Think that Jewish people are pretty much the reason for every bad thing happening in your country and the world? Set up an assembly line of mass murder. You can kill 11 million in a few years’ time if you really try.
Are you a European settler needing to get some back-breaking work done, but you don’t want to do it yourself? Go get yourself millions of black bodies from across the ocean. Beat them, rape and murder them into submission. Keep this going for 250 years, so you can build your so-called Democracy. The UN estimates 17 million of those black bodies died over that time period as a result of the slave trade.
We read these statistics and they boggle the mind. So many dead. So many murdered. In the end, it boils down to the seizing of power through dehumanization, subjugation, terrorizing, and murder of “the other.” Make them an object of fear, of disgust. Make them an obstacle to dominance. Pave your road to progress with their blood and bones.
With Dos Erres, Rwanda, the mass-elimination of Native Americans, the holocaust, and American slavery, we see varied combinations of violent bigotry according to skin tone: brown on brown, black on black, white on red, white on white, and white on black. This is human evil, the powerful oppressing the weak.
Examples of “man’s inhumanity to man” are far from limited to these. There are so many more. It’s hard to think about the harsh realities of all the violence in human history. Genghis Khan, Mao Tse Tung, Stalin, Idi Amin, the Khmer Rouge … all played their part. As did ordinary people who helped by carrying out orders or voluntarily aiding in the oppression and murder authorized by those in power.
Violence against, and oppression of, certain classifications of people is not limited to “long ago and far away.” Police brutality against African Americans is still happening. Institutionalized racism is still happening. Read the news. All across our country, and around the world, there are oppressed people groups. Nor is discrimination limited to the sphere of race. We discriminate against women, Muslims, albinos, the differently-gendered, homosexuals, those with disabilities … the list goes on and on.
How can we stop these injustices?
It seems like it ought to be so simple. The answers could be written on a message in a fortune cookie or on a postcard.
We’re all the same race: the human race. All of us have the same, intrinsic worth. All should be treated the same, given the same opportunity for education and economic success. Martin Luther King said it: judge people “not by the color of their skin but the content of their character.” Jesus said it: “Love your neighbor as yourself.” It’s not hard to articulate the answers, but it is hard to implement them. It’s hard to give up privilege and power.
It comes down to the human heart. Mine. Yours.
Can we see our own prejudices? Can we see how we contribute to racism by denying it, ignoring it, minimizing it?
I’m speaking to myself. I’m speaking to my white* friends, family, neighbors, and countrymen.
I have to wake up. We have to wake up, recognize the indelible and cruel injury we have done to our brothers and sisters of a darker hue. See that we have not sought to understand or empathize with those with different sexual orientation.

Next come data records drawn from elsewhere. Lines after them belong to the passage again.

-- ==== Sys2Proof/Machine/Crypto.lean ====
section
/-! DEFINITION. The digest and the signature that rule R279 names: SHA-384, and ECDSA on brainpoolP384r1 (20 R279; log 8). Both are
taken from their own standards, which the spec names without repeating. -/

namespace Sys2Proof.Machine

/-! ### SHA-384 -/

/-- The greatest number whose `k`-th power is at most `n`, from its bits below `b` on: `r` is what the higher bits give. -/
def rootBits (k n : Nat) : Nat → Nat → Nat
  | 0, r => r
  | b + 1, r => rootBits k n b (if (r + 2 ^ b) ^ k ≤ n then r + 2 ^ b else r)

/-- The first 64 bits behind the point of the `k`-th root of a number below 2^10. -/
def rootFraction (k n : Nat) : Nat := rootBits k (n * 2 ^ (64 * k)) 74 0 % 2 ^ 64

/-- The primes in order: 80 of them. -/
def shaPrimes : List Nat := (List.range 410).filter fun p => decide (2 ≤ p) && (List.range 19).all fun d => p ≤ d + 2 || p % (d + 2) != 0

/-- The constants of the 80 rounds: of the cube roots of the first primes. -/
def shaK : List Nat := shaPrimes.map (rootFraction 3)

/-- The chaining value before the first block: of the square roots of the ninth to the sixteenth prime. -/
def shaInit : List Nat := ((shaPrimes.drop 8).take 8).map (rootFraction 2)

def w64 (n : Nat) : Nat := n % 2 ^ 64

/-- Rotate a 64-bit word right. -/
def rotr (n x : Nat) : Nat := x / 2 ^ n + x % 2 ^ n * 2 ^ (64 - n)

/-- The complement of a 64-bit word. -/
def not64 (x : Nat) : Nat := 2 ^ 64 - 1 - x

/-- One round on the eight working words, with the round's constant plus its schedule word. -/
def shaRound (v : List Nat) (kw : Nat) : List Nat :=
  match v with
  | [a, b, c, d, e, f, g, h] =>
    let s1 := rotr 14 e ^^^ rotr 18 e ^^^ rotr 41 e
    let t1 := h + s1 + ((e &&& f) ^^^ (not64 e &&& g)) + kw
    let s0 := rotr 28 a ^^^ rotr 34 a ^^^ rotr 39 a
    [w64 (t1 + s0 + ((a &&& b) ^^^ (a &&& c) ^^^ (b &&& c))), a, b, c, w64 (d + t1), e, f, g]
  | _ => v

/-- The word that follows sixteen words of the schedule. -/
def shaNext (w : List Nat) : Nat :=
  let x := w.getD 1 0
  let y := w.getD 14 0
  w64 ((rotr 19 y ^^^ rotr 61 y ^^^ y / 2 ^ 6) + w.getD 9 0 + (rotr 1 x ^^^ rotr 8 x ^^^ x / 2 ^ 7) + w.getD 0 0)

/-- The rounds of one block: the working words and the next sixteen words of the schedule. -/
def shaRounds (ks : List Nat) (v w : List Nat) : List Nat :=
  (ks.foldl (fun (p : List Nat × List Nat) k =>
    (shaRound p.1 (k + p.2.headD 0), p.2.drop 1 ++ [shaNext p.2])) (v, w)).1

/-- Bytes as one number, the first highest. -/
def beNat (bs : List Byte) : Nat := bs.foldl (fun a b => a * 256 + b.toNat) 0

/-- A number as bytes, the highest first. -/
def beBytes (n v : Nat) : List Byte := (List.range n).map fun i => BitVec.ofNat 8 (v / 2 ^ (8 * (n - 1 - i)))

/-- Blocks of 128 bytes as sixteen words each; `fuel` blocks. -/
def shaBlocks : Nat → List Byte → List (List Nat)
  | 0, _ => []
  | fuel + 1, bs => ((List.range 16).map fun i => beNat ((bs.drop (8 * i)).take 8)) :: shaBlocks fuel (bs.drop 128)

/-- A message padded to whole blocks: one bit, zeros, and its length in bits. -/
def shaPad (bs : List Byte) : List Byte :=
  bs ++ 0x80 :: List.replicate ((239 - bs.length % 128) % 128) 0 ++ beBytes 16 (8 * bs.length)

/-- SHA-384 (R279). -/
def sha384 (bs : List Byte) : BitVec 384 :=
  let v := (shaBlocks (bs.length / 128 + 2) (shaPad bs)).take ((bs.length + 144) / 128)
    |>.foldl (fun v w => (v.zip (shaRounds shaK v w)).map fun p => w64 (p.1 + p.2)) shaInit
  BitVec.ofNat 384 ((v.take 6).foldl (fun a x => a * 2 ^ 64 + x) 0)

/-! ### The curve brainpoolP384r1 -/

def ecP : Nat := 0x8CB91E82A3386D280F5D6F7E50E641DF152F7109ED5456B412B1DA197FB71123ACD3A729901D1A71874700133107EC53
def ecA : Nat := 0x7BC382C63D8C150C3C72080ACE05AFA0C2BEA28E4FB22787139165EFBA91F90F8AA5814A503AD4EB04A8C7DD22CE2826
def ecB : Nat := 0x04A8C7DD22CE28268B39B55416F0447C2FB77DE107DCD2A62E880EA53EEB62D57CB4390295DBC9943AB78696FA504C11
def ecX : Nat := 0x1D1C64F068CF45FFA2A63A81B7C13F6B8847A3E77EF14FE3DB7FCAFE0CBD10E8E826E03436D646AAEF87B2E247D4AF1E
def ecY : Nat := 0x8ABE1D7520F9C2A45CB1EB8E95CFD55262B70B29FEEC5864E19C054FF99129280E4646217791811142820341263C5315

/-- The order of the curve's group. -/
def ecQ : Nat := 0x8CB91E82A3386D280F5D6F7E50E641DF152F7109ED5456B31F166E6CAC0425A7CF3AB6AF6B7FC3103B883202E9046565

/-- A point (x, y) as (x z^2, y z^3, z); z is 0 at infinity. -/
structure EcPoint where
  x : Nat
  y : Nat
  z : Nat
  deriving DecidableEq, Repr

def ecInfinity : EcPoint := { x := 1, y := 1, z := 0 }

def mulP (a b : Nat) : Nat := a * b % ecP
def subP (a b : Nat) : Nat := (a + ecP - b) % ecP

def EcPoint.dbl (p : EcPoint) : EcPoint :=
  let yy := mulP p.y p.y
  let s := mulP 4 (mulP p.x yy)
  let zz := mulP p.z p.z
  let m := (3 * mulP p.x p.x + mulP ecA (mulP zz zz)) % ecP
  let x := subP (mulP m m) (2 * s % ecP)
  { x := x, y := subP (mulP m (subP s x)) (mulP 8 (mulP yy yy)), z := mulP 2 (mulP p.y p.z) }

def EcPoint.add (p q : EcPoint) : EcPoint :=
  if p.z == 0 then q
  else if q.z == 0 then p
  else
    let z1 := mulP p.z p.z
    let z2 := mulP q.z q.z
    let u := mulP p.x z2
    let s := mulP p.y (mulP z2 q.z)
    let h := subP (mulP q.x z1) u
    let r := subP (mulP q.y (mulP z1 p.z)) s
    if h == 0 then (if r == 0 then p.dbl else ecInfinity)
    else
      let hh := mulP h h
      let hhh := mulP hh h
      let v := mulP u hh
      let x := subP (subP (mulP r r) hhh) (2 * v % ecP)
      { x := x, y := subP (mulP r (subP v x)) (mulP s hhh), z := mulP h (mulP p.z q.z) }

/-- The 384 bits of a number, the highest first. -/
def bits384 (n : Nat) : List Bool := (List.range 384).map fun i => n.testBit (383 - i)

/-- A multiple of a point. -/
def EcPoint.times (p : EcPoint) (k : Nat) : EcPoint :=
  (bits384 k).foldl (fun (r : EcPoint) b => if b then r.dbl.add p else r.dbl) ecInfinity

/-- A power modulo a number. -/
def powMod (n b e : Nat) : Nat := (bits384 e).foldl (fun r bit => if bit then r * r % n * b % n else r * r % n) 1

/-- The first coordinate of a point that is not at infinity. -/
def EcPoint.affineX (p : EcPoint) : Nat := mulP p.x (powMod ecP (mulP p.z p.z) (ecP - 2))

/-- Whether a public key is a point of the curve. -/
def keyOnCurve (k : PubKey) : Bool :=
  decide (k.x < ecP) && decide (k.y < ecP) && mulP k.y k.y == (mulP k.x (mulP k.x k.x) + mulP ecA k.x + ecB) % ecP

/-- The digest of a public key: of its two coordinates, 48 bytes each, the highest first (log 8). -/
def keyDigest (k : PubKey) : BitVec 384 := sha384 (beBytes 48 k.x ++ beBytes 48 k.y)

/-- ECDSA (R279): whether a 96-byte signature, r then s, both big-endian, on a digest verifies under a public key. -/
def sigValid (k : PubKey) (digest : BitVec 384) (sig : List Byte) : Bool :=
  let r := beNat (sig.take 48)
  let s := beNat ((sig.drop 48).take 48)
  let w := powMod ecQ s (ecQ - 2)
  let g : EcPoint := { x := ecX, y := ecY, z := 1 }
  let p := (g.times (digest.toNat * w % ecQ)).add (EcPoint.times { x := k.x, y := k.y, z := 1 } (r * w % ecQ))
  keyOnCurve k && decide (0 < r) && decide (r < ecQ) && decide (0 < s) && decide (s < ecQ) && p.z != 0 && p.affineX % ecQ == r

end Sys2Proof.Machine
end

Admit it. Out loud. Ask forgiveness. Extend a hand. Be part of a movement that insists we are all the same, a movement that seizes the mechanisms of established power and ultimately, permanently, bends the arc of our future moral universe toward justice. A justice that truly applies to all.

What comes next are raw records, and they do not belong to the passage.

/-- What an uncorrectable error does (R104, 16 R244): a helper's register causes no fault (02 R385), and a pool line that its device
reports as poisoned stands poisoned, so that reads of it give 0x30 (19 R272). -/
def Mach.arrayError (m : Mach) (p : Place) (w : Struck) : Mach :=
  match w with
  | .register t _ =>
    let m := m.countUncorrectable p
    match m.thread? t with
    | some x => if x.helper then m else
        m.meet t.team { cause := 0x30, addr := 0, thread := if x.wait == Wait.exited then none else some t }
    | none => m.meet t.team { cause := 0x30, addr := 0, thread := none }
  | .team u => (m.countUncorrectable p).meet u { cause := 0x30, addr := 0, thread := none }
  | .cleanLine pa => (m.countCorrected p).refetch p pa
  | .dirtyLine pa =>
    let line := lineOf pa
    let m := m.noteError p line
    ({ m with versions := m.versions.filter fun b => !lostBytes p line b }).poison line
  | .saved u => (m.countUncorrectable p).updTeam u fun t => { t with lost := true }

/-- UNCORRECTABLE_ERROR (R104). -/
def execUncorrectableError (at_ : Place) (what : Struck) (s : State) : Host.Outcome State Fault Refusal :=
  onMach (fun m => m.arrayError at_ what) s

/-- CORRECTABLE_ERROR (R104): counted; a clean line with a parity error is refetched. -/
def execCorrectableError (at_ : Place) (line : Option Nat) (s : State) : Host.Outcome State Fault Refusal :=
  onMach (fun m => match line with
    | some pa => (m.countCorrected at_).refetch at_ pa
    | none => m.countCorrected at_) s

/-! ### An unreachable peer (19 R274) -/

/-- The generic address of an operation that carries its place, when that lies on the peer. -/
def Op.there (o : Op) (peer : Nat) : Option Nat := match o.place with
  | some (pa, va) => if onPeer peer pa then some va else none
  | none => none

/-- The generic address of a thread's operation on the peer, if it is one. -/
def Mach.peerOp (m : Mach) (peer : Nat) (o : Op) : Option Nat :=
  match o.kind with
  | .load r => if onPeer peer r.pa then some r.va else none
  | .launch true at_ va _ _ => if onPeer peer at_ then some va else none
  | .store va => if m.versions.any fun b => b.op == o.id && onPeer peer b.pa then some va else o.there peer
  | .value _ | .atomic _ => o.there peer
  | _ => none

/-- An operation on the peer completes with cause 0x30, but for a helper's, whose fault is discarded (02 R37). -/
def Mach.failOp (m : Mach) (t : TRef) (o : Op) (va : Nat) : Mach :=
  let m := m.meetPoison t va
  match o.kind with
  | .load _ => m.deliver t o (o.dst.zeros o.dst.tag)
  | .value rs => m.deliver t o rs
  | .atomic r => if r.ret then let (m, rs) := m.freeRegs r.tag; m.deliver t o rs else m.dropOp t o.id
  | .launch g at_ va nc got => m.updOp t o.id fun p => { p with kind := .launch g at_ va nc (got ++ List.replicate (128 - got.length) 0) }
  | _ =>
    let core := match m.team? t.team with | some tm => tm.core | none => 0
    (m.arriveOp core o.id).dropOp t o.id

/-- A TLD or TST that is queued and has lines on the peer meets cause 0x30 there; the rest of it goes on. -/
def Mach.failTile (m : Mach) (peer : Nat) (q : TileOp) : Mach :=
  match q.instr, (linesOf q.pas).find? fun p => onPeer peer p.1 with
  | .tld .., some p | .tst .., some p => { m.tilePoison q p.2.1 with tileq := m.tileq.map fun (x : TileOp) =>
      if x.order == q.order then { x with cutOff := peer :: x.cutOff } else x }
  | _, _ => m

/-- Whether a release of Module or Domain class has something outstanding at the peer: bytes still to be placed there, or, of Domain class,
an acknowledgement, for a line of the peer, or for one that peers may hold copies of; the spec keeps no record of which peers do, so there,
once all is placed, a free choice says (log 7). -/
def Mach.awaitsPeer (m : Mach) (peer team : Nat) (r : Release) : Mach × Bool :=
  let ls := m.releasing team r
  let bs := m.toPlace team ls r
  if r.cls < 2 || ls.any fun t => !t.storesDone r.upto then (m, false)
  else if (bs.any fun b => onPeer peer b.pa) || (r.cls == 3 && r.lines.any fun l => onPeer peer l) then (m, true)
  else if r.cls == 3 && bs.isEmpty && m.linemeta.any fun p => p.2.getLsbD 0 then let (k, m) := m.choose 2; (m, k == 0)
  else (m, false)

/-- What a release has outstanding at the peer ends with the imprecise fault 0x30, but for helper lanes alone: its bytes there are lost,
and a Domain-class release with nothing left to place completes, its rounds counted (07 R139); any other goes on with the rest. -/
def Mach.failRelease (m : Mach) (peer : Nat) (t : Thread) : Mach :=
  match (m.thread? t.ref).bind Thread.release with
  | none => m
  | some r =>
    match m.awaitsPeer peer t.ref.team r with
    | (m, false) => m
    | (m, true) =>
      let ls := m.releasing t.ref.team r
      let bs := m.toPlace t.ref.team ls r
      let lost := bs.filter fun b => onPeer peer b.pa
      let m := { m with versions := m.versions.filter fun x => !m.leaves lost x }
      let m :=
        if r.cls == 3 && lost.length == bs.length then (if r.counted then m else m.countRounds r.regions).clearRsh.setRelease ls none
        else m.setRelease ls (some { r with lines := r.lines.filter fun l => !onPeer peer l })
      match ls.find? fun x => !x.helper with
      | some x => m.meet t.ref.team { cause := 0x30, addr := 0, thread := some x.ref }
      | none => m

/-- The first address at which a command meets a peer (11 R196): that of its lowest-named piece on the way there, else where it next reads
or writes a page that lies there, else DST. -/
def Cmd.peerAddr (c : Cmd) (peer : Nat) : Nat :=
  let sent := c.pieces.filterMap fun p => match p.dst with | .pa a => if onPeer peer a then p.va else none | _ => none
  let there := c.pages.filter fun p => onPeer peer (ptePa p.2.bits)
  let met := c.left.findSome? fun r => there.findSome? fun p =>
    let lo := ((r.base % 2 ^ 57 : Nat) : Int) + r.lo
    if decide (r.base / 2 ^ 56 ≤ 1) && decide (r.lo ≤ r.hi) && decide (lo < p.1 + p.2.size)
        && decide ((p.1 : Int) ≤ (r.base % 2 ^ 57 : Nat) + r.hi) then some (max lo p.1).toNat else none
  (sent.head?.or met).getD c.dst

/-- Outstanding accesses to a peer end: operations and releases with cause 0x30, drover commands with POISON. -/
def Mach.peerGone (m : Mach) (peer : Nat) : Mach :=
  let m := m.threads.foldl (fun m t => t.ops.foldl (fun m o => match m.peerOp peer o with
    | some va => m.failOp t.ref o va
    | none => m) m) m
  let m := m.tileq.foldl (fun m q => m.failTile peer q) m
  let m := m.threads.foldl (fun m t => m.failRelease peer t) m
  { m with cmds := m.cmds.map fun (c : Cmd) =>
      let there (p : Piece) : Bool := match p.dst with | .pa a => onPeer peer a | _ => false
      if c.pieces.any there || (!c.done && c.pages.any fun p => onPeer peer (ptePa p.2.bits) && c.uses p.1 p.2.size) then
        { c with
          done := true, status := 0x0007, parked := none, pieces := c.pieces.filter fun p => !there p
          badAddr := BitVec.ofNat 64 (c.peerAddr peer) }
      else c }

/-- PEER_UNREACHABLE (R274). -/
def execPeerUnreachable (peer : Nat) (s : State) : Host.Outcome State Fault Refusal :=
  onMach (fun m => m.peerGone peer) s

/-! ### Accesses of agents -/

end Sys2Proof.Machine

namespace Sys2Proof

/-- The first address and the length of an agent's access. -/
def AgentAccess.span : AgentAccess → Nat × Nat
  | .read pa n => (pa, n)
  | .write pa bs => (pa, bs.length)
  | .atomic pa _ t _ | .own pa _ t _ | .part _ pa _ t _ => (pa, t.width / 8)
  | .payload pa bs => (pa, bs.length)
  | .row dst _ => (dst, 8192)

end Sys2Proof

namespace Sys2Proof.Machine

/-- Bytes in one stack (20 R296; log 13). -/
def stackBytes : Nat := 96 * 2 ^ 30

/-- Whether bytes lie in local HBM. -/
def Mach.inHbm (m : Mach) (pa n : Nat) : Bool := m.stackBase.any fun b => decide (b ≤ pa) && decide (pa + n ≤ b + stackBytes)

/-- Whether bytes lie in the local CXL pool: behind a port in the CXL personality (R272, R273). -/
def Mach.inPool (m : Mach) (pa n : Nat) : Bool := (List.range 4).any fun p => match m.ports.getD p .off with
  | .cxl b => decide (poolBase p ≤ pa) && decide (pa + n ≤ poolBase p + poolBytes b)
  | _ => false

/-- Whether bytes lie in the HBM of another module (R273), which the Droveway reaches unless it is off (20 R294). -/
def Mach.inPeer (m : Mach) (pa n : Nat) : Bool :=
  m.droveway && spaceOf pa == 2 && pa / 2 ^ 46 % 256 != m.module && decide (pa + n ≤ (pa / 2 ^ 46 + 1) * 2 ^ 46)

/-- An atomic at the coherence point (09 R159): nothing when the line is poisoned or the tag is not one the function takes. -/
def Mach.agentAtomic (m : Mach) (pa : Nat) (f : AmoOp) (t : Tag) (v : Nat) : Mach :=
  let n := tagBytes t
  match m.cohRead pa n with
  | (m, some bs) => if amoAccepts f t && pa % n == 0 then m.cohWrite1 pa (leBytes (amoApply f t (leNat bs) v) n) else m
  | (m, none) => m

/-- The lines of a range. -/
def linesIn (pa n : Nat) : List Nat := (List.range ((pa + n - 1) / 128 + 1 - pa / 128)).map fun i => lineOf pa + 128 * i

/-- Mark a line that an agent has read: SHARERS bit 0 for the chiplet, RSH for a peer (R265, 07 R137). -/
def Mach.noteReader (m : Mach) (sharers rsh line : Nat) : Mach :=
  let m := m.cohPrep line
  let v := m.meta line
  if stateOf v ≤ 1 then m.setMeta line (mkMeta 1 0 (sharersOf v ||| sharers) (max (v.toNat % 2) rsh)) else m

/-- Write a part of one line in the copy of an agent outside the cores, which takes the line (07 R137, R138); a poisoned line is not
granted, and the write goes home (05 R105). -/
def Mach.agentWrite (m : Mach) (agent pa : Nat) (bs : List Byte) : Mach :=
  let line := lineOf pa
  let put (m : Mach) : Mach := m.copyBytes agent line ((List.range bs.length).map fun i => (pa + i, bs.getD i 0))
  if m.ownerOf? line == some agent then put m
  else
    let m := m.cohPrep line
    if m.poisoned line then m.cohWrite1 pa bs else put (m.takeOwnership agent line 4)

/-- An atomic in the copy of an agent outside the cores (R265): nothing on a poisoned line. -/
def Mach.agentUpdate (m : Mach) (agent pa : Nat) (f : AmoOp) (t : Tag) (v : Nat) : Mach :=
  let n := tagBytes t
  let line := lineOf pa
  let m := m.agentWrite agent line []
  if m.poisoned line || !amoAccepts f t || pa % n != 0 then m
  else
    let old := match m.l1? agent line with | some c => leNat ((c.data.drop (pa - line)).take n) | none => 0
    m.agentWrite agent pa (leBytes (amoApply f t old v) n)

/-- CHIPLET_ACCESS (R265, R266, R276): a coherence agent's read, store or A-extension atomic; stores and atomics take the line and
stand in the chiplet's caches until it is recalled (log 40). The chiplet has no drover: a payload is a store, and a row unit none of its
accesses. -/
def execChipletAccess (acc : AgentAccess) (s : State) : Host.Outcome State Fault Refusal :=
  let (pa, n) := acc.span
  if !(s.m.inHbm pa n || s.m.inPool pa n || s.m.inPeer pa n) then .fault .noSuchMemory
  else onMach (fun m => match acc with
    | .read pa n => (linesIn pa n).foldl (fun m l => if m.ownerOf? l == some 0x8C then m else m.noteReader 1 0 l) m
    | .write pa bs | .payload pa bs => (cutLines (bs.length / 128 + 2) pa bs).foldl (fun m p => m.agentWrite 0x8C p.1 p.2) m
    | .row .. => m
    | .atomic pa f t v | .own pa f t v | .part _ pa f t v => m.agentUpdate 0x8C pa f t v.toNat) s

/-- Bytes of BAR0 (R271). -/
def bar0Bytes : Nat := 2 ^ 32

Educate yourself. Read Coates’ book Between the World and Me. Read Dyson’s Tears We Cannot Stop. Hear their voices. To the extent you can, enter into their suffering. Do some reading to help you understand LGBTQ issues. https://goodmenproject.com/featured-content/the-best-lgbt-books-of-all-time/
These are starting places. This is the easy stuff. But if you let the reading change how you think and feel, even just a little, then you can say the journey forward has begun.
I’m still in these first steps. And I was moved to write this. This is my beginning.
*There is no white race. There are light-skinned people of many ethnic backgrounds. Whitness is a construct we have used to empower a majority based on an artificial unity relating to shared skin tone. This seems so obvious, yet it took Ta-Nehisi Coates to make me see it clearly.
[i] Coates, Ta-Nehisi. Between the World and Me (Kindle Locations 1280-1282). Random House Publishing Group. Kindle Edition.